Using the records below, output the stretch that opens with the line containing "let a := p.words.getD 1 0" and closes with the line containing "last served. -/", exactly and including both lines, with nothing more.

[Dataset entries]
****************************************

/-- The oldest packet of queue q leaves it. -/
def Device.popPacket (d : Device) (q : Nat) : Device := d.onQueue q fun x => { x with pkts := x.pkts.tail }

/-- A SIGNAL with nothing before it writes its word and completes; a refused write stops the queue (R238, R239). -/
def State.signalDue (s : State) (q : Nat) : State :=
  match (s.dev.queue q).pkts with
  | p :: _ =>
    if packetType p.words ≠ 2 then s
    else
      let r := s.writeWord q p.index (p.words.getD 1 0) (p.words.getD 2 0)
      let s := r.2.onDev fun d => d.popPacket q
      match r.1 with
      | some c => s.onDev fun d => d.stopQueue q p.index c.code
      | none => s
  | [] => s

/-- The answer to the signal word of packet index of queue q, which went to another device: with a cause other than 0 it was refused there, and the queue stops (R239). -/
def State.signalAnswered (s : State) (q index cause : Nat) : State :=
  let s := s.onDev fun d => d.askEnds (fun x => x.kind == 0 && x.n == q && x.k == index) 1
  if cause = 0 then s else s.onDev fun d => d.stopQueue q index cause

/-- SIGNAL_WRITE (R238, R239): the SIGNAL of queue who writes its word; with sub 1 the word of packet addr, which went to another device, is answered, with val the cause that refused it there or 0. -/
def execSignalWrite (s : State) : Host.Outcome State Fault Refusal :=
  s.onLaunchQueue 70 fun s => if s.ev.sub = 1 then s.signalAnswered s.ev.who s.ev.addr (s.ev.val % 256) else s.signalDue s.ev.who

/-- The word a WAIT watches: its value, or the cause that refuses the read. DESIGN CHOICE (log 108): a word in a core window is refused, for the units have no access there (R165). -/
def State.watchWord (s : State) (a : Nat) : Except Cause Nat :=
  match s.physCause .unit a 64, s.poisoned (physLocal a) 64 with
  | some c, _ => .error c
  | none, some _ => .error .poison
  | none, none => .ok (s.physRead (physLocal a) 64)

/-- A packet dropped from its queue. -/
def Device.dropPacket (d : Device) (q index : Nat) : Device := d.onQueue q fun x => { x with pkts := x.pkts.filter fun p => p.index != index }

/-- A packet reads its word of another device anew from now on. -/
def Device.asksAnew (d : Device) (q index : Nat) : Device :=
  d.onQueue q fun x => { x with pkts := x.pkts.map fun p => if p.index = index then { p with since := d.ref } else p }

/-- What the clock brings to the WAIT of queue q: a read of another device that has had no answer for FTMO.US µs is refused (R374). -/
def State.waitLate (s : State) (q : Nat) : Option (Except Cause Nat) :=
  if (s.dev.queue q).pkts.any fun p => packetType p.words == 3 && s.dev.expired p.since then some (.error .unmapped) else none

/-- The WAIT that holds queue q is tested: its word has reached the value, or its read is refused. A word of another device is read by its response (log 10), which brings its value or the cause of a refusal. -/
def State.waitDue (s : State) (q : Nat) (remote : Option (Except Cause Nat)) : State :=
  match (s.dev.queue q).pkts.find? fun p => packetType p.words == 3 with
  | none => s
  | some p =>
    let a := p.words.getD 1 0
    match (if a < 2 ^ 60 ∧ physDev a ≠ s.dev.devId then remote else some (s.watchWord a)) with
    | none => s
    | some (.ok v) => if p.words.getD 2 0 ≤ v then s.onDev fun d => d.dropPacket q p.index else s.onDev fun d => d.asksAnew q p.index
    | some (.error c) => s.onDev fun d => (d.dropPacket q p.index).stopQueue q p.index c.code

/-- WAIT_PACKET_RELEASE (R238, R239): the WAIT of queue who is tested; a word on another device has the value val, or its read was refused with the cause sub. -/
def execWaitPacketRelease (s : State) : Host.Outcome State Fault Refusal :=
  s.onLaunchQueue 70 fun s => s.waitDue s.ev.who (some (if s.ev.sub = 0 then .ok s.ev.val else .error (refusalOf s.ev.sub)))

/-! ## The arbiter (R365) -/

/-- A LAUNCH starts no earlier than 64 reference periods after the last (R365). -/
def Device.mayLaunch (d : Device) : Bool := match d.arbiter.last with | some n => n + 64 ≤ d.ref | none => true

/-- The kernel of queue q that is PENDING, if it has one: its LAUNCH holds the later packets. -/
def State.pendingOf (s : State) (q : Nat) : Option Nat :=
  (s.dev.queue q).pkts.findSome? fun p => match p.kernel with
    | some k => (match s.kernel? k with | some y => if y.st = .pending then some k else none | none => none)
    | none => none

/-- The LAUNCH of queue q, PENDING or at its head, can start now: its placement fits (R365). -/
def State.startable (s : State) (q : Nat) : Bool :=
  match s.pendingOf q with
  | some k => (match s.kernel? k with | some x => (s.placement (s.placedHead x.image)).isSome | none => false)
  | none =>
    s.headReady q && s.headGood q && packetType (s.packet q) == 1 && !s.argWaits q &&
    (let w := s.packet q
     s.headStatus q == 0 && (s.placement (s.placedHead (w.getD 1 0))).isSome)

/-- The startable queues of a level. -/
def State.startableAt (s : State) (level : Nat) : List Nat :=
  (List.range 64).filter fun q => (s.dev.queue q).prio == level && s.startable q

/-- The queue served next among some, round robin after the one last served. -/
def roundRobin (last : Nat) (l : List Nat) : Option Nat := (l.find? (last < ·)).or l.head?

/-- The level that is served (R365): one that higher levels have passed by 15 times, else the highest with a startable head. -/
def Arbiter.pick (a : Arbiter) (has : Nat → Bool) : Option Nat :=
  ([2, 1, 0].find? fun k => has k && 15 ≤ a.passed.getD k 0).or ([3, 2, 1, 0].find? has)

/-- The counts after a start at a level: the lower levels with a startable head have been passed by once more. -/
def Arbiter.served' (a : Arbiter) (ref level q : Nat) (has : Nat → Bool) : Arbiter :=
  { last := some ref
    served := a.served.set level q
    passed := a.passed.mapIdx fun k n => if k < level ∧ has k then n + 1 else 0 }

/-- The arbiter counts a start of the head of queue q, at the queue's level. -/
def State.countStart (s : State) (q : Nat) : State :=
  s.onDev fun d => { d with arbiter := d.arbiter.served' d.ref (d.queue q).prio q fun k => !(s.startableAt k).isEmpty }

/-- A PENDING kernel is placed when a candidate fits (row 2). -/
def State.placeKernel (s : State) (k : Nat) : State :=
  match s.kernel? k with
  | none => s
  | some x =>
    if x.st ≠ .pending then s
    else match s.placement (s.placedHead x.image) with
      | some l => s.loadKernel k l ((s.dev.queues.map LaunchQueue.prio).getD x.queue 0)
      | none => s

/-- The queue that the arbiter serves now (R365): the choice is made at most once in 64 reference periods, and while launches may start. -/
def State.choice (s : State) : Option Nat :=
  if !s.dev.launching || !s.dev.mayLaunch then none
  else
    let lists := [0, 1, 2, 3].map s.startableAt
    match s.dev.arbiter.pick fun k => !(lists.getD k []).isEmpty with
    | none => none
    | some level => roundRobin (s.dev.arbiter.served.getD level 0) (lists.getD level [])

/-- The LAUNCH of queue q starts: accepted, unless it is PENDING, and placed. -/
def State.startQueue (s : State) (q : Nat) : State :=
  let s := if (s.pendingOf q).isSome then s else s.launch q
  match s.pendingOf q with
  | some k => s.placeKernel k
  | none => s

/-- One choice of the arbiter. -/
def State.arbitrate (s : State) : State :=
  match s.choice with
  | some q => (s.countStart q).startQueue q
  | none => s

/-- PENDING_PLACEMENT (R354): the PENDING kernel numbered who is placed where the arbiter serves its queue (R365). One that is LOADING has len writes of its data answered by other devices, with the cause val or 0; sub is the physical context they are for. -/
def execPendingPlacement (s : State) : Host.Outcome State Fault Refusal :=
  match s.kernel? s.ev.who with
  | some x =>
    .next (if x.st = .loading then s.answered s.ev.who x s.ev.len s.ev.sub (s.ev.val % 256)
      else if x.st = .pending ∧ s.choice = some x.queue then s.arbitrate else s)
  | none => .next s

/-- The LAUNCH at the head of queue q, whose argument block is there, is refused, or waits as PENDING where its placement does not fit; neither is a start (R239, R354). -/
def State.admitHead (s : State) (q : Nat) : State :=
  if s.dev.launching ∧ (s.headStatus q ≠ 0 ∨ s.startable q = false) then s.launch q else s

/-- That LAUNCH is refused, waits as PENDING, or is started where the arbiter serves its queue (R365). -/
def State.startHead (s : State) (q : Nat) : State := if s.choice = some q then s.arbitrate else s.admitHead q

/-- LAUNCH_PACKET (R352): a LAUNCH at the head of queue who is checked, and started where the arbiter serves the queue (R365). data holds the eight words of a descriptor on another device, or val a cause with which its read was refused; one that has still to come is asked for. -/
def execLaunchPacket (s : State) : Host.Outcome State Fault Refusal :=
  s.onLaunchQueue 64 fun s => s.takeHead s.ev.who 1 fun t =>
    let t := if t.argWaits s.ev.who ∧ (s.ev.val ≠ 0 ∨ s.ev.data ≠ []) then t.argsCome s.ev.who s.ev.data (s.ev.val != 0) else t
    if t.argWaits s.ev.who then t.askArgs s.ev.who else t.startHead s.ev.who

/-- The heads of a queue but SEND and a LAUNCH that the arbiter starts are processed, the packets accepted go on. -/
def State.queueClk (s : State) (q : Nat) : State :=
  if !(s.dev.queue q).en && (s.dev.queue q).pkts.isEmpty then s
  else
    let s := s.signalDue q
    let s := s.waitDue q (s.waitLate q)
    if !s.headReady q then s
    else if !s.headGood q then s.badPacket q
    else match packetType (s.packet q) with
      | 0 => s.onDev fun d => d.accept q none
      | 1 => if s.argWaits q then s.askArgs q else s.admitHead q
      | 2 | 3 => s.onDev fun d => d.accept q (some (s.newPacket q none))
      | _ => s

/-- One reference period of the launch queues and the arbiter; no launch starts outside ACTIVE, while an IDLE is held, or in retention entry (R388, R401). -/
def State.queuesClk (s : State) : State := ((List.range 70).foldl State.queueClk s).arbitrate

end Sys2Proof.Machine
end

****************************************

OUTPUT —
    let a := p.words.getD 1 0
    match (if a < 2 ^ 60 ∧ physDev a ≠ s.dev.devId then remote else some (s.watchWord a)) with
    | none => s
    | some (.ok v) => if p.words.getD 2 0 ≤ v then s.onDev fun d => d.dropPacket q p.index else s.onDev fun d => d.asksAnew q p.index
    | some (.error c) => s.onDev fun d => (d.dropPacket q p.index).stopQueue q p.index c.code

/-- WAIT_PACKET_RELEASE (R238, R239): the WAIT of queue who is tested; a word on another device has the value val, or its read was refused with the cause sub. -/
def execWaitPacketRelease (s : State) : Host.Outcome State Fault Refusal :=
  s.onLaunchQueue 70 fun s => s.waitDue s.ev.who (some (if s.ev.sub = 0 then .ok s.ev.val else .error (refusalOf s.ev.sub)))

/-! ## The arbiter (R365) -/

/-- A LAUNCH starts no earlier than 64 reference periods after the last (R365). -/
def Device.mayLaunch (d : Device) : Bool := match d.arbiter.last with | some n => n + 64 ≤ d.ref | none => true

/-- The kernel of queue q that is PENDING, if it has one: its LAUNCH holds the later packets. -/
def State.pendingOf (s : State) (q : Nat) : Option Nat :=
  (s.dev.queue q).pkts.findSome? fun p => match p.kernel with
    | some k => (match s.kernel? k with | some y => if y.st = .pending then some k else none | none => none)
    | none => none

/-- The LAUNCH of queue q, PENDING or at its head, can start now: its placement fits (R365). -/
def State.startable (s : State) (q : Nat) : Bool :=
  match s.pendingOf q with
  | some k => (match s.kernel? k with | some x => (s.placement (s.placedHead x.image)).isSome | none => false)
  | none =>
    s.headReady q && s.headGood q && packetType (s.packet q) == 1 && !s.argWaits q &&
    (let w := s.packet q
     s.headStatus q == 0 && (s.placement (s.placedHead (w.getD 1 0))).isSome)

/-- The startable queues of a level. -/
def State.startableAt (s : State) (level : Nat) : List Nat :=
  (List.range 64).filter fun q => (s.dev.queue q).prio == level && s.startable q

/-- The queue served next among some, round robin after the one last served. -/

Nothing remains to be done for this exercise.